Expo e34 business rhetoric section audience what strategies


Business Rhetoric Section

YOUR PERSONAL REVIEW BECOMING YOUR OWN READER

Audience:

What strategies do you observe yourself using to target, appeal to, etc. your specific audience?

Are you, the reader, feeling confident about those strategies being the best to use?

How are you positioning your argument for this audience member in general? 

Organizational Structure:

Could you rehearse your argument and structure verbally from memory? 

Are there sections of your structure that feel out of order, or gratuitous?

Visual Aids:

What aids are you considering?  Are they appropriate? Over the top? Confusing? Too busy? 

Author Investment:

When you step back to observe your work, can you see the level of investment you have put into it?

Executive Summary Source Comparitive Analysis -

Please surf to our site and download the piece on Executive Summaries

Then, please surf to the following website: https://www.garage.com/resources/writing-a-compelling-executive-summary/

After reading both, please come back to your groups and argue for which source you believe is most helpful, and why.

Come back ready to discuss. 

Executive Summary - 1 Page

A clear, direct, audience-specific, "elevator pitch" summary of the proposal and the thesis (why your audience should care);

Free of jargon, complicated explanations, etc.;

Should be clear and understandable by those who will not read the whole proposal (as many folks admit to reading only the ES and the conclusion;

See "executive summary" hand out from HBS on our iSite;

Ideally, your ES should be one-page long, but it should be tightly organized and structured, with strong, economical and focused paragraphs.

Cover Letter - 1 page

Make sure to choose the most specific audience you can;

Right away, define and position yourself rhetorically; but more importantly, indicate why you are writing to him/her specifically....this last is one of the most powerful moves you can make;

Very briefly summarize your proposal;

Cite the key benefits thereto;

Cite any key challenges or obstacles that might arise and then refute them;

Ask the recipient to consider, approve, fund, clear, etc. your proposal;

Provide contact information for follow-up.

Things to consider -

Is the cover letter engaging and rhetorically positioned to reach a very specific audience?

How so? How not so? BE SPECIFIC

By the time you have read the Executive Summary your reader should know EXACTLY what problem or opportunity you are addressing, and you should know exactly what he/she will be asking for...

Are the body sections clear, direct, focused, in the most efficient order?

Are the graphics smart and well-positioned?

Does the conclusion fall flat, or resonate?

Is there material that might be better served in the appendices?  What is in the appendices and why?

Body Sections -

Do you have a reason for placing them in the order you have placed them in?

Do you understand how they relate to one another?
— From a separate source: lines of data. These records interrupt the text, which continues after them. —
/-- The queues of a link with nothing of one virtual link queued for data packets, for acknowledges, or for both. -/
def LinkQueues.unqueue (q : LinkQueues) (k : Nat) (data acks : Bool) : LinkQueues :=
  { q with
    hiData := if data then without k q.hiData else q.hiData
    loData := if data then without k q.loData else q.loData
    hiAck := if acks then without k q.hiAck else q.hiAck
    loAck := if acks then without k q.loAck else q.loAck }

/-- A virtual link taken off the queues of every link: those for data packets, those for acknowledges, or both. -/
def State.unqueue (s : State) (k : Nat) (data acks : Bool) : State :=
  { s with vcp := { s.vcp with links := s.vcp.links.map fun q => q.unqueue k data acks } }

/-- An event pair replaced. -/
def State.setPair (s : State) (e : Nat) (p : EventPair) : State := { s with events := s.events.set e p }

/-! ## Making a process ready -/

/-- No process is put on a list by the VCP or an event pin: a Stop has been received or the VCP is stopping
(47_vcp_config.md R643, R698), or the processor has halted on an error (60_exceptions.md R740). That a VCP stopped by
VCPCommand holds event channels too, while the CPU runs, is the model's (log 57, DESIGN CHOICE). -/
def State.holding (s : State) : Bool :=
  s.vcp.mode == .stopping || s.ctl.gross == .stopping || s.ctl.gross == .error

/-- The VCP moves: while the processor is halted on an error it keeps its state and memory (60_exceptions.md R740; log 31,
DESIGN CHOICE). -/
def State.vcpMoves (s : State) : Bool := s.ctl.gross != .error

/-- A guard of the alternative of process `x` has become ready (R424): Enabling becomes Ready; Waiting becomes
Ready and the process is scheduled; Ready stays. The CPU does it for an output, else another agent. -/
def State.altReady (s : State) (cpu : Bool) (x : Word) : State :=
  let a := atw (x &&& 0xFFFFFFFC#32) (-4)
  let s := s.touchBy cpu false a
  let st := s.wordAt a
  if st = enablingP then s.putBy cpu a readyP
  else if st = waitingP then (s.putBy cpu a readyP).scheduleFor cpu x
  else s

/-- A value of pw.State that marks an alternative (R405). -/
def isAltState (w : Word) : Bool := w == enablingP || w == waitingP || w == readyP

/-- Channel `c` is the last of a queue: its rc.Ptr is not meaningful (R426, R432). -/
def State.nowTail (s : State) (c : Word) : State := { s with rcTails := c :: s.rcTails.filter (· != c) }

/-- Channel `c` has a successor on its queue, or is on none. -/
def State.noTail (s : State) (c : Word) : State := { s with rcTails := s.rcTails.filter (· != c) }

/-- Append channel `c` to the queue of the resource `r` (R426). -/
def State.queueResource (s : State) (cpu : Bool) (r c : Word) : State :=
  let s := (s.touchBy cpu false (atw r 1)).touchBy cpu false (atw r 2)
  let back := s.wordAt (atw r 2)
  let s := if s.wordAt (atw r 1) = notProcess then s.putBy cpu (atw r 1) c
    else (s.noTail back).putBy cpu (s.rc back) c
  (s.nowTail c).putBy cpu (atw r 2) c

/-- An external channel goes from resource to normal mode (R426, R429). -/
def State.normalMode (s : State) (c : Word) : State :=
  match s.kind c with
  | .virt k _ =>
    let v := s.vlcbFor k false
    s.setVlcb k { v with inp := { v.inp with resource := false, queued := false } }
  | .event e _ =>
    let s := s.agentTouch false (eventWord e)
    let s := if s.wordAt (eventWord e) = resChanP then s.aput (eventWord e) notProcess else s
    s.setPair e { (s.events.get e) with queued := false }
  | _ => s

/-- An external channel is marked queued on its resource. -/
def State.markQueued (s : State) (c : Word) : State :=
  match s.kind c with
  | .virt k _ =>
    let v := s.vlcb k
    s.setVlcb k { v with inp := { v.inp with queued := true } }
  | .event e _ => s.setPair e { (s.events.get e) with queued := true }
  | _ => s

/-- The server steps of a claim (R426): a server waiting in `grant` gets the identifier and runs, the channel
going back to normal mode; else the channel is queued and an alternative is made ready. -/
def State.claim (s : State) (cpu : Bool) (c : Word) : State :=
  let rc := s.rc c
  let s := s.touchBy cpu false rc
  let r := s.wordAt rc
  let s := s.touchBy cpu false r
  let srv := s.wordAt r
  let w := srv &&& 0xFFFFFFFC#32
  if srv ≠ notProcess ∧ isAltState (s.wordAt (atw w (-4))) = false then
    let s := (s.touchBy cpu false (atw w (-4))).touchBy cpu false (atw rc 1)
    let s := s.putBy cpu (s.wordAt (atw w (-4))) (s.wordAt (atw rc 1))
    let s := ((s.putBy cpu (atw rc 1) notProcess).putBy cpu rc notProcess).putBy cpu r notProcess
    (s.normalMode c).scheduleFor cpu srv
  else
    let s := (s.queueResource cpu r c).markQueued c
    if srv = notProcess then s else s.altReady cpu srv

/-- The present communication of a process is one of a message in pw.Temp, or (`on` false) of another. -/
def State.setTemp (s : State) (d : Word) (on : Bool) : State :=
  let others := s.temps.filter (· != d)
  { s with temps := if on then d :: others else others }

/-- A slot that becomes any value, by the CPU (`cpu`) or another agent; it is no watched write (44_protection_trap.md R484;
log 74, DESIGN CHOICE). -/
def State.undefSlot (s : State) (cpu : Bool) (a : Word) : State :=
  let t := if cpu then s.mput a (s.drawn 0) else s.aput a (s.drawn 0)
  { t with draws := s.draws + 1 }

/-- Slots that are undefined once an output of the process `d` is complete: pw.Temp after `outbyte` and `outword` (R392,
R393), and after `vout` pw.Pointer (R395) (log 37, DESIGN CHOICE). -/
def State.outputDone (s : State) (cpu : Bool) (d : Word) (var : Bool) : State :=
  let w := d &&& 0xFFFFFFFC#32
  let t := if s.temps.contains d then (s.undefSlot cpu w).setTemp d false else s
  if var then t.undefSlot cpu (atw w (-4)) else t

/-! ## Virtual channels: requests of the CPU (R385, R386, R388) -/

/-- A virtual channel's end completes: the process is scheduled, or the schedule is held while the channel is
deactivated; a stopping VCP deactivates the channel first (47_vcp_config.md R643). -/
def State.completeEnd (s : State) (e : ChanEnd) (d : Word) : ChanEnd × State :=
  let e := { e with state := .empty, active := e.active && !s.holding }
  if e.active then (e, s.schedule d) else ({ e with pendingSchedule := some d }, s)

/-- Some processes are scheduled, one after another. -/
def State.scheduleAll (s : State) : List Word → State
  | [] => s
  | d :: ds => (s.schedule d).scheduleAll ds

/-- The processes that `stopch` has kept waiting run, or their schedules are held while the channel is deactivated (R438,
R388). -/
def State.runStoppers (s : State) (e : ChanEnd) : ChanEnd × State :=
  if e.stoppers.isEmpty then (e, s)
  else
    let e := { e with active := e.active && !s.holding }
    if e.active then ({ e with stoppers := [] }, s.scheduleAll e.stoppers) else (e, s)

/-- Queue an acknowledge for an input channel, or hold it while the channel is deactivated. -/
def State.ackInput (s : State) (k : Nat) (v : Vlcb) (low : Bool) : Vlcb × State :=
  if v.inp.active then (v, s.queueAck v.link.toNat k low)
  else ({ v with inp := { v.inp with pendingPacket := some low } }, s)

/-- Where the packet buffer of a virtual link lies: the bottom eight words where the pointer is null (R386). -/
def Vlcb.bufferAt (v : Vlcb) : Word := if v.buffer = Config.nullBuffer then mostNeg else v.buffer

/-- A data packet meets the process inputting on a virtual channel (R386). Where a fixed-length input meets a message of
another length, its process runs at the end of the message and a longer one leaves the buffer a draw (log 38, DESIGN
CHOICE). -/
def State.inputPacket (s : State) (k : Nat) (v : Vlcb) (data : List Byte) (last : Bool) : State :=
  match v.inp.state with
  | .comm d p len var done _ =>
    let room := len.toNat - done.toNat
    let s := s.aputBytes (p + done) (data.take room)
    let total := done.toNat + data.length
    let (v, s) := s.ackInput k v (d.getLsbD 0)
    if last then
      let tooLong := decide (len.toNat < total)
      let s := if var then
          s.aput (atw (d &&& 0xFFFFFFFC#32) (-4)) (if tooLong then lengthErrorP else BitVec.ofNat 32 total)
        else s
      let s := if tooLong then s.scramble false p len.toNat else s
      let (e, s) := s.completeEnd v.inp d
      s.setVlcb k { v with inp := e, held := none }
    else
      s.setVlcb k { v with held := none, inp := { v.inp with state := .comm d p len var (BitVec.ofNat 32 total) false } }
  | _ => s

/-- The bytes of the packet held in a link's packet buffer. -/
def State.heldBytes (s : State) (v : Vlcb) : List Byte :=
  match v.held with
  | some (n, _) => s.mem.bytes v.bufferAt n
  | none => []

/-- The packet held in a link's packet buffer meets the process inputting. -/
def State.takeHeld (s : State) (k : Nat) (v : Vlcb) : State :=
  match v.held with
  | some (n, last) => (s.agentTouchBytes false v.bufferAt n).inputPacket k v (s.heldBytes v) last
  | none => s

/-- What stops a request on a virtual channel: a resetting VCP, a link in byte-stream mode (R643, R386). A null header names no
link: its channels are deactivated, and a request on them is recorded (47_vcp_config.md R658, 93 section 1.6). -/
def State.vcpRefusal (s : State) (k : Nat) : Option Fault :=
  if s.vcp.mode = .resetting then some .vcpResetting
  else if !(s.vlcb k).null && (s.links.get (s.vlcb k).link.toNat).vcpMode.getLsbD 0 then some .linkMode
  else none

/-- A request recorded at a channel end (R385). -/
def Request.state (q : Request) : EndState := .comm q.wdesc q.ptr q.len q.var 0#32 false
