-- ==== Sys2Proof/Machine/Vcp.lean ====
section
/-! DEFINITION. Vcp: the virtual channel processor as an agent: packets sent and accepted
(47_vcp_config.md R640 to R649, 43_channels_alt.md R386, R387). -/

namespace Sys2Proof.Machine

/-! ## Errors of packets (R648) -/

/-- A packet error (R648): recorded in VCPStatus unless an error is recorded already, and signalled to the
control system (#02), which makes the VCP discard (R643), unless the link localizes errors. -/
def State.packetError (s : State) (n code : Nat) (header : Word) : State :=
  let status := 1#32 ||| (BitVec.ofNat 32 code <<< 1) ||| (BitVec.ofNat 32 n <<< 4) ||| (header <<< 16)
  let s := if s.conf.vcpStatusSet then s
    else { s with conf := { s.conf with vcpStatus := status, vcpStatusSet := true } }
  if (s.links.get n).vcpMode.getLsbD 1 then s else s.discarding.haltRunning Config.reasonHalted 0x02#8

/-- The header of a packet on a link: 1 byte, or 2 with the first the less significant (R642). -/
def headerValue (two : Bool) : List Byte → Option Half
  | b :: c :: _ => some (if two then c ++ b else 0#8 ++ b)
  | [b] => if two then none else some (0#8 ++ b)
  | [] => none

/-! ## Accepting packets -/

/-- An acknowledge arrives for virtual link `k` (R386, R388). That of a stopping channel, the last, runs the process that
executed `stopch` and lets a communication asked for since begin (R438). -/
def State.acceptAck (s : State) (k : Nat) (v : Vlcb) : State :=
  if v.out.stopping then
    let (e, s) := s.runStoppers { v.out with stopping := false }
    let v := { v with out := e }
    match e.state with
    | .comm d p n var _ _ => s.startOutput k v ⟨d, p, n, var⟩
    | _ => s.setVlcb k v
  else match v.out.state with
  | .comm d p n var done true =>
    if done = n then
      let (e, s) := (s.outputDone false d var).completeEnd v.out d
      s.setVlcb k { v with out := e }
    else
      let v := { v with out := { v.out with state := .comm d p n var done false } }
      if v.out.active then (s.setVlcb k v).queueData v.link.toNat k (d.getLsbD 0)
      else s.setVlcb k { v with out := { v.out with pendingPacket := some (d.getLsbD 0) } }
  | _ => s.setVlcb k v

/-- The packet in the buffer of virtual link `k`, whose input channel is active, meets what the channel is used for (R386,
R424, R426): a communication, in resource mode a claim (log 68, DEDUCED), or an alternative; after a Stop no process becomes
ready (47_vcp_config.md R698). -/
def State.meetHeld (s : State) (k : Nat) (v : Vlcb) : State :=
  match v.inp.state with
  | .comm _ _ _ _ _ _ => s.takeHeld k v
  | st =>
    if s.holding then s
    else if v.inp.resource then (if v.inp.queued then s else s.claim false (virtInput k))
    else
      match st with
      | .enabled d => s.altReady false d
      | _ => s

/-- The VCP, running, goes on with the input channel of virtual link `k` whose packet buffer holds a packet: the CPU has asked
for it, or the channel has been activated, since the packet came (R386, R388, 47_vcp_config.md R643). -/
def State.vcpServe (s : State) (k : Nat) : State :=
  let v := s.vlcb k
  if s.vcpMoves && s.vcp.mode == .running && v.held.isSome && v.inp.active then s.meetHeld k v else s

/-- A data packet arrives for virtual link `k` (R386): on a stopping channel it is acknowledged and dropped (R388), with a
process inputting it goes to its place, else into the packet buffer. The acknowledge of a packet dropped, of which no process
inputs, has the priority in bit 0 of NotProcess.p, high (R438; log 78, DESIGN CHOICE). -/
def State.acceptData (s : State) (k : Nat) (v : Vlcb) (data : List Byte) (last : Bool) : State :=
  if v.inp.stopping then
    let (v, s) := s.ackInput k v (v.inp.user.getLsbD 0)
    s.setVlcb k v
  else match v.inp.state with
  | .comm _ _ _ _ _ _ => s.inputPacket k v data last
  | _ =>
    let v := { v with held := some (data.length, last) }
    let s := (s.aputBytes v.bufferAt data).setVlcb k v
    if v.inp.active then s.meetHeld k v else s

/-- The channel word of the output (`n` from 0) or input (`n` from 4) of a byte-stream link. -/
abbrev byteWord (n : Nat) : Word := 0x80000000#32 + BitVec.ofNat 32 (4 * n)

/-- A byte-stream output or input has ended: its process runs and the channel word is empty (R387). After a Stop nothing
is scheduled (47_vcp_config.md R698): the end is held where it is. -/
def State.byteEnd (s : State) (n : Nat) (q : LinkQueues) (b : ByteComm) (out : Bool) : State :=
  if s.holding then s
  else if out then
    let s := (s.setQueues n { q with byteOut := none }).aput (byteWord n) notProcess
    (s.outputDone false b.wdesc false).schedule b.wdesc
  else ((s.setQueues n { q with byteIn := none }).aput (byteWord (4 + n)) notProcess).schedule b.wdesc

/-- A packet that has no data and ends in EOP: an acknowledge (R386, R387). -/
def Packet.isAck (p : Packet) : Bool := p.data.isEmpty && !p.last

/-- The acknowledge of a packet of the byte-stream output of link `n` (R387). -/
def State.byteAcknowledged (s : State) (n : Nat) : State :=
  let q := s.queues n
  match q.byteOut with
  | some b =>
    let q := { q with byteOut := some { b with sent := false } }
    let s := s.setQueues n q
    if b.done = b.len then s.byteEnd n q b true else s
  | none => s

/-- A packet for the process `b` that inputs on byte-stream link `n` (R387): data go to their place and are to be
acknowledged; the notice of an unsolicited byte, which has none, has found its process. -/
def State.byteData (s : State) (n : Nat) (b : ByteComm) (p : Packet) : State :=
  if p.data.isEmpty then s
  else
    let q := s.queues n
    let room := b.len.toNat - b.done.toNat
    let total := b.done.toNat + p.data.length
    let dst := b.ptr + b.done
    let b := { b with done := BitVec.ofNat 32 (Nat.min total b.len.toNat) }
    let q := { q with byteAcks := q.byteAcks + 1, byteIn := some b }
    let s := (s.aputBytes dst (p.data.take room)).setQueues n q
    if p.last || decide (b.len.toNat ≤ total) then s.byteEnd n q b false else s

/-- The process `x` on the channel word of a byte-stream input has enabled the channel in an alternative that is not ready
yet. -/
def State.enabling (s : State) (x : Word) : Bool :=
  x != notProcess && (s.wordAt (atw (x &&& 0xFFFFFFFC#32) (-4)) == enablingP ||
    s.wordAt (atw (x &&& 0xFFFFFFFC#32) (-4)) == waitingP)

/-- The oldest packet `p` on byte-stream link `n` is for an input, and no process inputs: it stays where it is. The VCP makes
an alternative ready that has enabled the channel (R413, R424; log 68, DEDUCED), and after that takes the oldest
acknowledge behind the packet, which is for an output (R387). -/
def State.byteStalled (s : State) (n : Nat) (p : Packet) (rest : List Packet) : State :=
  let a := byteWord (4 + n)
  let x := s.wordAt a
  let t := if s.holding then s else s.agentTouch false a
  let t := if s.holding || x == notProcess then t else t.agentTouch false (atw (x &&& 0xFFFFFFFC#32) (-4))
  if !s.holding && s.enabling x then t.altReady false x
  else if rest.any Packet.isAck then
    (t.setQueues n { s.queues n with arrived := p :: rest.eraseP Packet.isAck }).byteAcknowledged n
  else t

/-- The oldest packet `p` from the IMS C100 on a link in byte-stream mode (R387), with `rest` behind it: an acknowledge; or
data, or the notice of an unsolicited byte, for the process inputting, which waits where there is none. -/
def State.acceptByte (s : State) (n : Nat) (p : Packet) (rest : List Packet) : State :=
  let q := s.queues n
  let t := s.setQueues n { q with arrived := rest }
  if p.isAck then t.byteAcknowledged n
  else
    match q.byteIn with
    | some b => t.byteData n b p
    | none => s.byteStalled n p rest

/-- A packet in virtual mode is mapped to its virtual link and taken (R642, R648). The header recorded where it is too
short is any value (log 69, DESIGN CHOICE). -/
def State.acceptVirtual (s : State) (n : Nat) (p : Packet) : State :=
  let l := s.links.get n
  match headerValue (l.vcpMode.getLsbD 2) p.header with
  | none => { s with draws := s.draws + 1 }.packetError n 1 (s.drawn 0)
  | some h =>
    if h < l.minHeader || l.maxHeader < h then s.packetError n 0 (h.setWidth 32)
    else if 32 < p.data.length then s.packetError n 3 (h.setWidth 32)
    else if p.data.length < 32 && !p.data.isEmpty && !p.last then s.packetError n 2 (h.setWidth 32)
    else
      let k := (h - l.hdrOffset).toNat
      if (s.vcp.vlcbs.lookup k).isNone then s.note (.refuse .headerUnmapped)
      else if p.data.isEmpty && !p.last then s.acceptAck k (s.vlcbFor k true)
      else
        let s := s.vcpServe k
        s.acceptData k (s.vlcbFor k false) p.data p.last

/-- The VCP accepts the oldest packet that has arrived on link `n`: in the running and stopping modes; a discarding VCP drops
it; in the waiting mode packets are stalled (R643), and so they are while the processor is halted on an error. -/
def State.vcpAccept (s : State) (n : Nat) : State :=
  let q := s.queues n
  match q.arrived with
  | [] => s
  | p :: rest =>
    let t := s.setQueues n { q with arrived := rest }
    match s.vcp.mode with
    | .running | .stopping =>
      if !s.vcpMoves then s
      else if (s.links.get n).vcpMode.getLsbD 0 then s.acceptByte n p rest
      else t.acceptVirtual n p
    | .discarding => t
    | _ => s

/-! ## Sending packets -/

/-- The header bytes of a virtual link (R641): held in the block, or in the header area where it is long. -/
def State.headerBytes (s : State) (v : Vlcb) : List Byte :=
  if v.hlen.toNat ≤ 3 then [v.h0, v.h1, v.h2].take v.hlen.toNat
  else s.mem.bytes (s.conf.hdrAreaBase + 4#32 * v.offset) v.hlen.toNat

/-- The accesses by which the header bytes of a virtual link are read. -/
def State.touchHeader (s : State) (v : Vlcb) : State :=
  if v.hlen.toNat ≤ 3 then s
  else s.agentTouchBytes false (s.conf.hdrAreaBase + 4#32 * v.offset) v.hlen.toNat

/-- The next of a data and an acknowledge queue, in turn as long as neither is empty (R640): the virtual link, whether it
is an acknowledge, and what remains of the queues. -/
def pickQueue (data ack : List Nat) (lastAck : Bool) : Option (Nat × Bool × List Nat × List Nat) :=
  match data, ack with
  | d :: ds, [] => some (d, false, ds, [])
  | [], a :: as => some (a, true, [], as)
  | d :: ds, a :: as => if lastAck then some (d, false, ds, a :: as) else some (a, true, d :: ds, as)
  | [], [] => none

/-- Choose the queue a link serves next (R640): high priority first; data and acknowledge in turn within each priority. The
answer is the virtual link, whether it sends an acknowledge, the priority (true for low), and the queues that remain
(log 63, DEDUCED). -/
def LinkQueues.next (q : LinkQueues) : Option (Nat × Bool × Bool × LinkQueues) :=
  match pickQueue q.hiData q.hiAck q.hiLastAck with
  | some (k, ack, ds, as) => some (k, ack, false, { q with hiData := ds, hiAck := as, hiLastAck := ack })
  | none =>
    match pickQueue q.loData q.loAck q.loLastAck with
    | some (k, ack, ds, as) => some (k, ack, true, { q with loData := ds, loAck := as, loLastAck := ack })
    | none => none

/-- A packet goes out on a link. -/
def State.sendPacket (s : State) (n : Nat) (p : Packet) : State :=
  let q := s.queues n
  s.setQueues n { q with sent := q.sent ++ [p] }

/-- The next data packet of an output: at most 32 bytes from where the last one ended (R386); of a deactivated channel it is
held (R388). A queued packet of an output that has been stopped or reset is not sent. -/
def State.sendData (s : State) (n k : Nat) (v : Vlcb) : State :=
  match v.out.state with
  | .comm d p len var done false =>
    if v.out.stopping then s
    else if !v.out.active then s.setVlcb k { v with out := { v.out with pendingPacket := some (d.getLsbD 0) } }
    else
      let m := Nat.min 32 (len.toNat - done.toNat)
      let s := (s.agentTouchBytes false (p + done) m).touchHeader v
      let done' := done + BitVec.ofNat 32 m
      let s := s.sendPacket n ⟨s.headerBytes v, s.mem.bytes (p + done) m, done' == len⟩
      s.setVlcb k { v with out := { v.out with state := .comm d p len var done' true } }
  | _ => s

/-- A link's output works: it is started and ResetOutput does not hold it (10_state.md R70). -/
def Link.sends (l : Link) : Bool := l.started && !l.resetOutputDone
Are they clear, focused, economical?

Are you lost throughout and just cramming information in there, or do you feel a firm sense of the "map" you have created?

Conclusions - 1 page

Proposal Conclusions are more contained than those of our CEO reports, but I would still suggest that a wider vision will be compelling.

Again, make sure to be highly audience-aware as you conclude, and keep in mind what will interest, and/or persuade, your specific audience most.

Finally, make sure to re-emphasize your "ask" and/or your purpose in writing the proposal.